Thursday, July 30, 2015

Posted by | The Daily | No Comments

2015-07-29.2

Fed speaks and says nothing…

54 meetings in a row with no increase in yields. No wonder we remain stuck in a trading range. The Fed continues to talk in a somewhat dovish tone, not giving any clue whether they will ever raise rates. As I have said many times in the past, I believe they are way behind the power curve and that the normalization of interest rates should have started at least 18 months ago. But at the moment, none of this matters. The market has another classic Wednesday Fed rally. At the last Fed meeting, we saw a rally on Wednesday but then the markets faded for the balance of the week, trading sharply lower after the meeting.

In overnight action the Chinese market gave back most of the gains that it had achieved the previous session. Even after the 8 billion of buying power was issued yesterday the market closed down 2.20%. The configuration on the charts on the Shanghai index suggests that the market could start to decline again, moving back toward the lows that we saw just two sessions ago.
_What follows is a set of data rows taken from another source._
-- ==== Sys2Proof/Machine/EventHome.lean ====
section
/-! DEFINITION. Event entries and their homes: arming, signals, waits, registrations and faults (R188 to
R195), and the submission of records to a dispatcher. -/
namespace Sys2Proof.Machine

/-! ## Tables of the task system -/

def State.job (s : State) (j : Nat) : Job := s.task.jobs.get j
def State.setJob (s : State) (j : Nat) (v : Job) : State :=
  { s with task := { s.task with jobs := s.task.jobs.put j v } }
def State.updJob (s : State) (j : Nat) (f : Job → Job) : State := s.setJob j (f (s.job j))
def State.grid (s : State) (g : Nat) : Grid := s.task.grids.get g
def State.setGrid (s : State) (g : Nat) (v : Grid) : State :=
  { s with task := { s.task with grids := s.task.grids.put g v } }
def State.updGrid (s : State) (g : Nat) (f : Grid → Grid) : State := s.setGrid g (f (s.grid g))
def State.dec (s : State) (d : Nat) : Dec := s.task.decs.get d
def State.setDec (s : State) (d : Nat) (v : Dec) : State :=
  { s with task := { s.task with decs := s.task.decs.put d v } }
def State.updDec (s : State) (d : Nat) (f : Dec → Dec) : State := s.setDec d (f (s.dec d))
def State.stream (s : State) (k : Nat) : SrcRt := s.task.streams.get k
def State.updStream (s : State) (k : Nat) (f : SrcRt → SrcRt) : State :=
  { s with task := { s.task with streams := s.task.streams.put k (f (s.stream k)) } }
def State.queue (s : State) (k : Nat) : SrcRt := s.task.queues.get k
def State.updQueue (s : State) (k : Nat) (f : SrcRt → SrcRt) : State :=
  { s with task := { s.task with queues := s.task.queues.put k (f (s.queue k)) } }
def State.op (s : State) (o : Nat) : HomeOp := s.task.ops.get o
def State.setOp (s : State) (o : Nat) (v : HomeOp) : State :=
  { s with task := { s.task with ops := s.task.ops.put o v } }
def State.updOp (s : State) (o : Nat) (f : HomeOp → HomeOp) : State := s.setOp o (f (s.op o))
/-- A new operation, with its number. -/
def State.newOp (s : State) (v : HomeOp) : Nat × State :=
  let s1 := s.setOp s.task.nextOp { v with live := true }
  (s.task.nextOp, { s1 with task := { s1.task with nextOp := s1.task.nextOp + 1 } })

/-- The device of the group that a message goes to; none for one that crosses no UALink station. -/
def msgPeer (s : State) : OutMsg → Option Nat
  | .event _ n _ => some (bits n.toNat 63 54)
  | .msix _ => none
  | .nak _ => none
  | .copy _ ia _ => farDevice ia
  | .copyRead _ ia _ => farDevice ia
  | .collective _ _ _ => s.cfg.peers.head?
  | .queueStatus n _ => some (bits n.toNat 63 54)
  | .watchAnswer n _ => some (bits n.toNat 63 54)
  | .opAnswer n _ _ => some (bits n.toNat 63 54)
where
  /-- The device whose memory an address of a window names. -/
  farDevice (ia : Nat) : Option Nat :=
    (s.cfg.windows.find? fun w => decide (w.1 ≤ ia) && decide (ia < w.1 + w.2.1) && decide (w.2.2 < 1024)).map (·.2.2)

/-- The station being retrained that holds a message (R461). -/
def stationHolding (s : State) (m : OutMsg) : Option Nat :=
  if s.dev.retraining.any (256 ≤ ·) then
    (msgPeer s m).bind fun p =>
      let st := Config.stationOf p % s.cfg.stations
      if s.dev.retraining.contains (256 + st) then some st else none
  else none

/-- A message leaves the device, or is held at its station. -/
def emitOut (s : State) (m : OutMsg) : State :=
  match stationHolding s m with
  | some st => { s with dev := { s.dev with heldOut := s.dev.heldOut ++ [(st, m)] } }
  | none => { s with task := { s.task with out := s.task.out ++ [m] } }

/-- A station serves what it has held, in order. -/
def releaseOut (s : State) (st : Nat) : State :=
  { s with
    task := { s.task with out := s.task.out ++ (s.dev.heldOut.filter fun p => p.1 == st).map (·.2) }
    dev := { s.dev with heldOut := s.dev.heldOut.filter fun p => p.1 != st } }

/-! ## Names and entries (Tables 56 and 57) -/

def evDevice (n : DWord) : Nat := bits n.toNat 63 54
def evDie (n : DWord) : Nat := bits n.toNat 53 52
def evIndex (n : DWord) : Nat := bits n.toNat 51 32
def evGen (n : DWord) : Nat := n.toNat % 2 ^ 32
/-- The name with its generation dropped: the entry. -/
def evEntry (n : DWord) : Nat := n.toNat / 2 ^ 32
def evLocal (s : State) (n : DWord) : Bool := evDevice n == s.cfg.device

def evAddr (s : State) (n : DWord) : Nat := s.cfg.ebase.getD (evDie n) 0 + 16 * evIndex n
def evW0 (s : State) (n : DWord) : Nat := devNat s (evAddr s n) 8
def evW1 (s : State) (n : DWord) : Nat := devNat s (evAddr s n + 8) 8
def evPut (s : State) (n : DWord) (w0 w1 : Nat) : State :=
  devPutNat (devPutNat s (evAddr s n) 8 w0) (evAddr s n + 8) 8 w1

inductive EvState where
  | empty | registered | resolved | faulted
  deriving DecidableEq, Repr, Inhabited
def evStateOf (w0 : Nat) : EvState :=
  match bits w0 63 62 with
  | 0 => .empty
  | 1 => .registered
  | 2 => .resolved
  | _ => .faulted
def evCont (w0 : Nat) : Nat := bits w0 61 48
def evValue (w0 : Nat) : Nat := w0 % 2 ^ 48
def evPend (w1 : Nat) : Nat := bits w1 56 32
def evOwner (w1 : Nat) : Nat := bits w1 62 57
def evShared (w1 : Nat) : Bool := bit w1 63
def mkW0 (st cont value : Nat) : Nat := st * 2 ^ 62 + cont * 2 ^ 48 + value % 2 ^ 48
def setPend (w1 p : Nat) : Nat := w1 - evPend w1 * 2 ^ 32 + p * 2 ^ 32
def setGen (w1 g : Nat) : Nat := w1 / 2 ^ 32 * 2 ^ 32 + g % 2 ^ 32

/-- An operation from another context that is not shared (R189). -/
def evForeign (s : State) (n : DWord) (slot : Nat) (priv : Bool) : Bool :=
  let w1 := evW1 s n
  !priv && slot != evOwner w1 && !(evShared w1)

inductive GenRel where
  | same | older | newer
  deriving DecidableEq, Repr, Inhabited
def genRel (entry name : Nat) : GenRel :=
  if entry = name then .same
  else
    let d := (entry + 2 ^ 32 - name) % 2 ^ 32
    if 1 ≤ d ∧ d ≤ 2 ^ 31 - 1 then .older else .newer

/-- What a wait finds: still open, resolved with a value, faulted, or a cause (R191, R192). -/
inductive WaitRes where
  | open_
  | resolved (w0 : Nat)
  | faulted (w0 : Nat)
  | cause (c : Nat)
  deriving DecidableEq, Repr, Inhabited

def evalWait (s : State) (n : DWord) (slot : Nat) (priv : Bool) : WaitRes :=
  if evForeign s n slot priv then .cause 0x207
  else
    let w0 := evW0 s n
    match genRel (evW1 s n % 2 ^ 32) (evGen n) with
    | .older => .resolved (2 ^ 63)
    | .newer => .cause 0x205
    | .same => match evStateOf w0 with
      | .resolved => .resolved w0
      | .faulted => .faulted w0
      | _ => .open_

/-! ## Submitting records -/

/-- Hand a record to a dispatcher, which decodes it next (R187). -/
def submitRecord (s : State) (d : Dec) : Nat × State :=
  let id := s.task.nextDec
  let s1 := (s.setDec id { d with live := true }).add .recordDecode id
  (id, { s1 with task := { s1.task with nextDec := id + 1 } })

/-- A record's work is done, or has met a cause: its dispatcher goes on with it. -/
def decAnswer (s : State) (d cause : Nat) : State :=
  if (s.dec d).live then (s.updDec d fun x => { x with answer := some cause }).add .recordDecode d else s

def bytesToRec (l : List Byte) : BitVec 256 := BitVec.ofNat 256 (leNat l)

/-- Submit the record of a continuation node with its value (R194): at the home's own dispatcher. -/
def submitNode (s : State) (node die value : Nat) : State :=
  let c := s.task.nodes.get node
  let s1 := devPutNat s (node + 40) 8 value
  let rcd := bytesToRec (devBytes s1 node 32)
  (submitRecord s1 { rcd := rcd, src := .cont, die := die, slot := c.slot, gen := c.gen, bankRng := c.rng,
                     keyslot := c.keyslot, ring := 0 }).2

/-- A completion record that stands for no grid is written by this happening: a decode whose fate is known. -/
def refuseNode (s : State) (node die status cause : Nat) : State :=
  let c := s.task.nodes.get node
  let id := s.task.nextDec
  let s1 := (s.setDec id { live := true, rcd := bytesToRec (devBytes s node 32), src := .cont, die := die,
                           slot := c.slot, gen := c.gen, ring := 0, stage := 9, done := status,
                           cause := cause }).add .recordDecode id
  { s1 with task := { s1.task with nextDec := id + 1 } }

/-- The newest node of a REGISTERED entry, whose VALUE is IA[51:4] of it (Table 57). -/
def evNewest (w0 : Nat) : Nat := evValue w0 * 16

/-- The registered nodes of an entry, newest first: `k` of them from the newest (R194). -/
def nodeChain (s : State) : Nat → Nat → List Nat
  | 0, _ => []
  | k + 1, ia => ia :: nodeChain s k (devNat s (ia + 32) 8)

/-! ## Watches -/

/-- The pending-fault entry of a residency event is freed when the event is settled (R49). -/
def freePend (s : State) (n : DWord) : State :=
  if (s.die (evDie n)).pend.any (fun p => p.event == n) then
    s.updDie (evDie n) fun d => { d with pend := d.pend.filter fun p => p.event != n }
  else s

/-- Waits left at an entry are looked at again when it changes (R192, R195). -/
def wakeWatches (s0 : State) (n : DWord) : State :=
  let s := freePend s0 n
  let mine := s.task.watches.filter fun w => evEntry w.name == evEntry n
  let rest := s.task.watches.filter fun w => evEntry w.name != evEntry n
  mine.foldl (fun t w => t.add .eventWait w.op) { s with task := { s.task with watches := rest } }

/-! ## Table 58 -/

/-- A signal: the cause it meets, if any (R192). -/
def evSignal (s : State) (n : DWord) (value : Nat) : Option Nat × State :=
  let w0 := evW0 s n
  let w1 := evW1 s n
  match genRel (w1 % 2 ^ 32) (evGen n) with
  | .older => (some 0x205, s)
  | .newer => (some 0x205, s)
  | .same => match evStateOf w0 with
    | .resolved => (some 0x202, s)
    | .faulted => (none, s)
    | st =>
      if 1 < evPend w1 then (none, evPut s n w0 (setPend w1 (evPend w1 - 1)))
      else
        let s1 := evPut s n (mkW0 2 0 value) (setPend w1 0)
        let nodes := if st = .registered then (nodeChain s (evCont w0) (evNewest w0)).reverse else []
        (none, wakeWatches (nodes.foldl (fun t x => submitNode t x (evDie n) value) s1) n)

/-- A fault: continuations retire WAITFAULT (R192). -/
def evFault (s : State) (n : DWord) : State :=
  let w0 := evW0 s n
  let w1 := evW1 s n
  if w1 % 2 ^ 32 != evGen n then s
  else match evStateOf w0 with
    | .resolved => s
    | .faulted => s
    | st =>
      let s1 := evPut s n (mkW0 3 0 0) w1
      let nodes := if st = .registered then (nodeChain s (evCont w0) (evNewest w0)).reverse else []
      wakeWatches (nodes.foldl (fun t x => refuseNode t x (evDie n) 3 0) s1) n

/-- FUTREG: status 0 to 3, or a cause (R192, R193). -/
def evFutreg (s : State) (n : DWord) (node : Nat) (c : NodeCtx) : Except Nat Nat × State :=
  let w0 := evW0 s n
  let w1 := evW1 s n
  let sn := { s with task := { s.task with nodes := s.task.nodes.put node c } }
  match genRel (w1 % 2 ^ 32) (evGen n) with
  | .older => (.error 0x205, s)
  | .newer => (.error 0x205, s)
  | .same => match evStateOf w0 with
    | .empty => (.ok 0, evPut (devPutNat sn (node + 32) 8 0) n (mkW0 1 1 (node / 16)) w1)
    | .registered =>
      if evCont w0 = 16383 then (.ok 2, s)
      else (.ok 0, evPut (devPutNat sn (node + 32) 8 (evNewest w0)) n (mkW0 1 (evCont w0 + 1) (node / 16)) w1)
    | .resolved => (.ok 1, submitNode sn node (evDie n) (evValue w0))
    | .faulted => (.ok 3, refuseNode sn node (evDie n) 3 0)

inductive ArmRes where
  | armed | waits | remote
  | fail (cause : Nat)
  deriving DecidableEq, Repr, Inhabited

/-- The device of a name is this one, or is present and can be reached by a device that has F_REMEV (Table 93). -/
def evReachable (s : State) (n : DWord) : Bool :=
  evLocal s n || (s.cfg.peers.contains (evDevice n) && (s.cfg.devfeat.getD 0 0).getLsbD 42)

/-- Whether arming a name for a context now succeeds, waits, fails or is asked of another device (R189, R190, R195), where the
effective mask of who arms it has `remote` F_REMEV (R267). -/
def armCheck (s : State) (n : DWord) (slot : Nat) (priv : Bool) (remote : Bool := true) : ArmRes :=
  if !(evReachable s n) || !(evLocal s n || remote) then .fail 0x206
  else if !(evLocal s n) then .remote
  else if evForeign s n slot priv then .fail 0x207
  else
    let w1 := evW1 s n
    if evGen n = (w1 % 2 ^ 32 + 1) % 2 ^ 32 then
      match evStateOf (evW0 s n) with
      | .resolved => .armed
      | .faulted => .armed
      | _ => .waits
    else .fail 0x205

def armNow (s : State) (n : DWord) (count : Nat) : State :=
  if !(evLocal s n) then emitOut s (.event 4 n (word64 count))
  else evPut s n 0 (setGen (setPend (evW1 s n) count) (evGen n))

/-- A residency event is armed straight into REGISTERED with CONT 0 and PEND 1 (R190). -/
def armResidency (s : State) (n : DWord) : State :=
  evPut s n (mkW0 1 0 0) (setGen (setPend (evW1 s n) 1) (evGen n))

/-! ## Residency (R49, R50) -/

/-- The next usable index of a die's residency pool, round robin. -/
def poolPick (s : State) (d : Nat) : Nat → Nat → Option Nat
  | 0, _ => none
  | k + 1, i =>
    let len := s.cfg.rqLen.getD d 64
    let idx := s.cfg.rqFirst.getD d 0 + i % len
    let n : DWord := BitVec.ofNat 64 ((s.cfg.device * 4 + d) * 2 ^ 52 + idx * 2 ^ 32)
    match evStateOf (evW0 s n) with
    | .resolved => some (i % len)
    | .faulted => some (i % len)
    | _ => poolPick s d k (i + 1)

def rqLog (s : State) (d : Nat) : Nat :=
  let n := (s.die d).rqsize.toNat % 32
  if 6 ≤ n ∧ n ≤ 16 then n else 6
def rqFull (s : State) (d : Nat) : Bool :=
  let r := s.die d
  bits r.rqbase.toNat 51 5 == 0 || decide ((r.rqtail.toNat + 2 ^ 32 - r.rqhead.toNat) % 2 ^ 32 ≥ 2 ^ rqLog s d)

/-- The steps by which the slowest die's arithmetic clock has fallen, 4 at most (R457, log entry 110). -/
def slowest (s : State) : Nat := s.dev.slow.foldl (fun m p => max m (min 4 p.2)) 0

/-- The length of one ck in 1/5,880 ns: at 700 − 87.5 n MHz it is 80/(56 − 7n) ns (R457). -/
def ckUnits (n : Nat) : Nat := 67200 / (8 - n)

/-- TIMER: a ck of 10/7 ns (R7), and longer ones while a clock is lowered (R457). -/
def timeNs (s : State) : Nat := (s.now * 8400 + s.dev.stretch) / 5880

/-- Write a residency record at the tail of the die's ring (Table 22). -/
def rqPost (s : State) (d page sz kind : Nat) (event : DWord) (jobid ctx die ridx : Nat) : State :=
  let r := s.die d
  let at_ := bits r.rqbase.toNat 51 5 * 32 + 32 * (r.rqtail.toNat % 2 ^ rqLog s d)
  let s1 := devPutNat s at_ 8 (page + sz * 16 + kind)
  let s2 := devPutNat s1 (at_ + 8) 8 event.toNat
  let s3 := devPutNat s2 (at_ + 16) 4 jobid
  let s4 := devPut s3 (at_ + 20) [BitVec.ofNat 8 ctx, BitVec.ofNat 8 die, 0, 0]
  let s5 := devPutNat s4 (at_ + 24) 4 ridx
  let s6 := devPutNat s5 (at_ + 28) 4 (timeNs s % 2 ^ 32)
  s6.updDie d fun r => { r with rqtail := BitVec.ofNat 64 ((r.rqtail.toNat + 1) % 2 ^ 32) }

/-- Claim or share a pending-fault entry: the residency event, or none while the request must be held. The record's KIND is G;
one whose regeneration record is not valid is kept here as KIND 0 (R63). -/
def residency (s : State) (d page sz : Nat) (g : Bool) (ridx jobid ctx from_ : Nat) : Option DWord × State :=
  let r := s.die d
  match r.pend.find? (fun p => p.page == page) with
  | some p => (some p.event, s)
  | none =>
    if 64 ≤ r.pend.length || rqFull s d then (none, s)
    else match poolPick s d (s.cfg.rqLen.getD d 64) r.rqNext with
      | none => (none, s)
      | some i =>
        let idx := s.cfg.rqFirst.getD d 0 + i
        let n0 : DWord := BitVec.ofNat 64 ((s.cfg.device * 4 + d) * 2 ^ 52 + idx * 2 ^ 32)
        let n : DWord := BitVec.ofNat 64 (n0.toNat + (evW1 s n0 % 2 ^ 32 + 1) % 2 ^ 32)
        let valid := bit (devNat s (s.cfg.regenBase.getD d 0 + 32 * ridx + 5) 1) 0
        let kind := if g && valid then 1 else 0
        let s1 := armResidency s n
        let s2 := rqPost s1 d page sz (b2n g) n jobid ctx from_ (if g then ridx else 0)
        (some n, s2.updDie d fun r => { r with
          pend := r.pend ++ [{ page := page, size := sz, event := n }], rqNext := i + 1,
          rqKinds := r.rqKinds.put idx (page + kind) })

end Sys2Proof.Machine
end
The ominous configuration on the charts suggest that Friday’s action will be critical. In yesterday’s commentary, I cited that the continuation to the upside was also based upon the further advances in the Chinese market. Overnight we are seeing selling in the US futures indicating a lower open.

In yesterday’s commentary, I discussed that the setup is the same as it’s been every time we get up around the 2111 to 2121 level. The VIX trades back to the 12 range and the market reverses lower again, back into the trading range. This has been reoccurring for nearly 7 months now. The close over 2121 would suggest that we would test the 2135 historical highs. The minimum objective that has been rendered from this current pattern suggests we could go to 2152 if we close above 2135.

Today will be a critical level in the pattern. A close under 2104.05 would suggest a minor decline back toward the 2098.95/2093.85 levels over the next two sessions. We’re in the final two sessions of the month of July and we have once again seen a spike down to the 2063 level which is the 40 month moving average. This has been the key support level.  We have seen several bounces off of this level over the last several months.

However, the long-term momentum continues to fade. As we come into next Monday, we will have of very good read on what we can expect for August as the market inches close to the final highs.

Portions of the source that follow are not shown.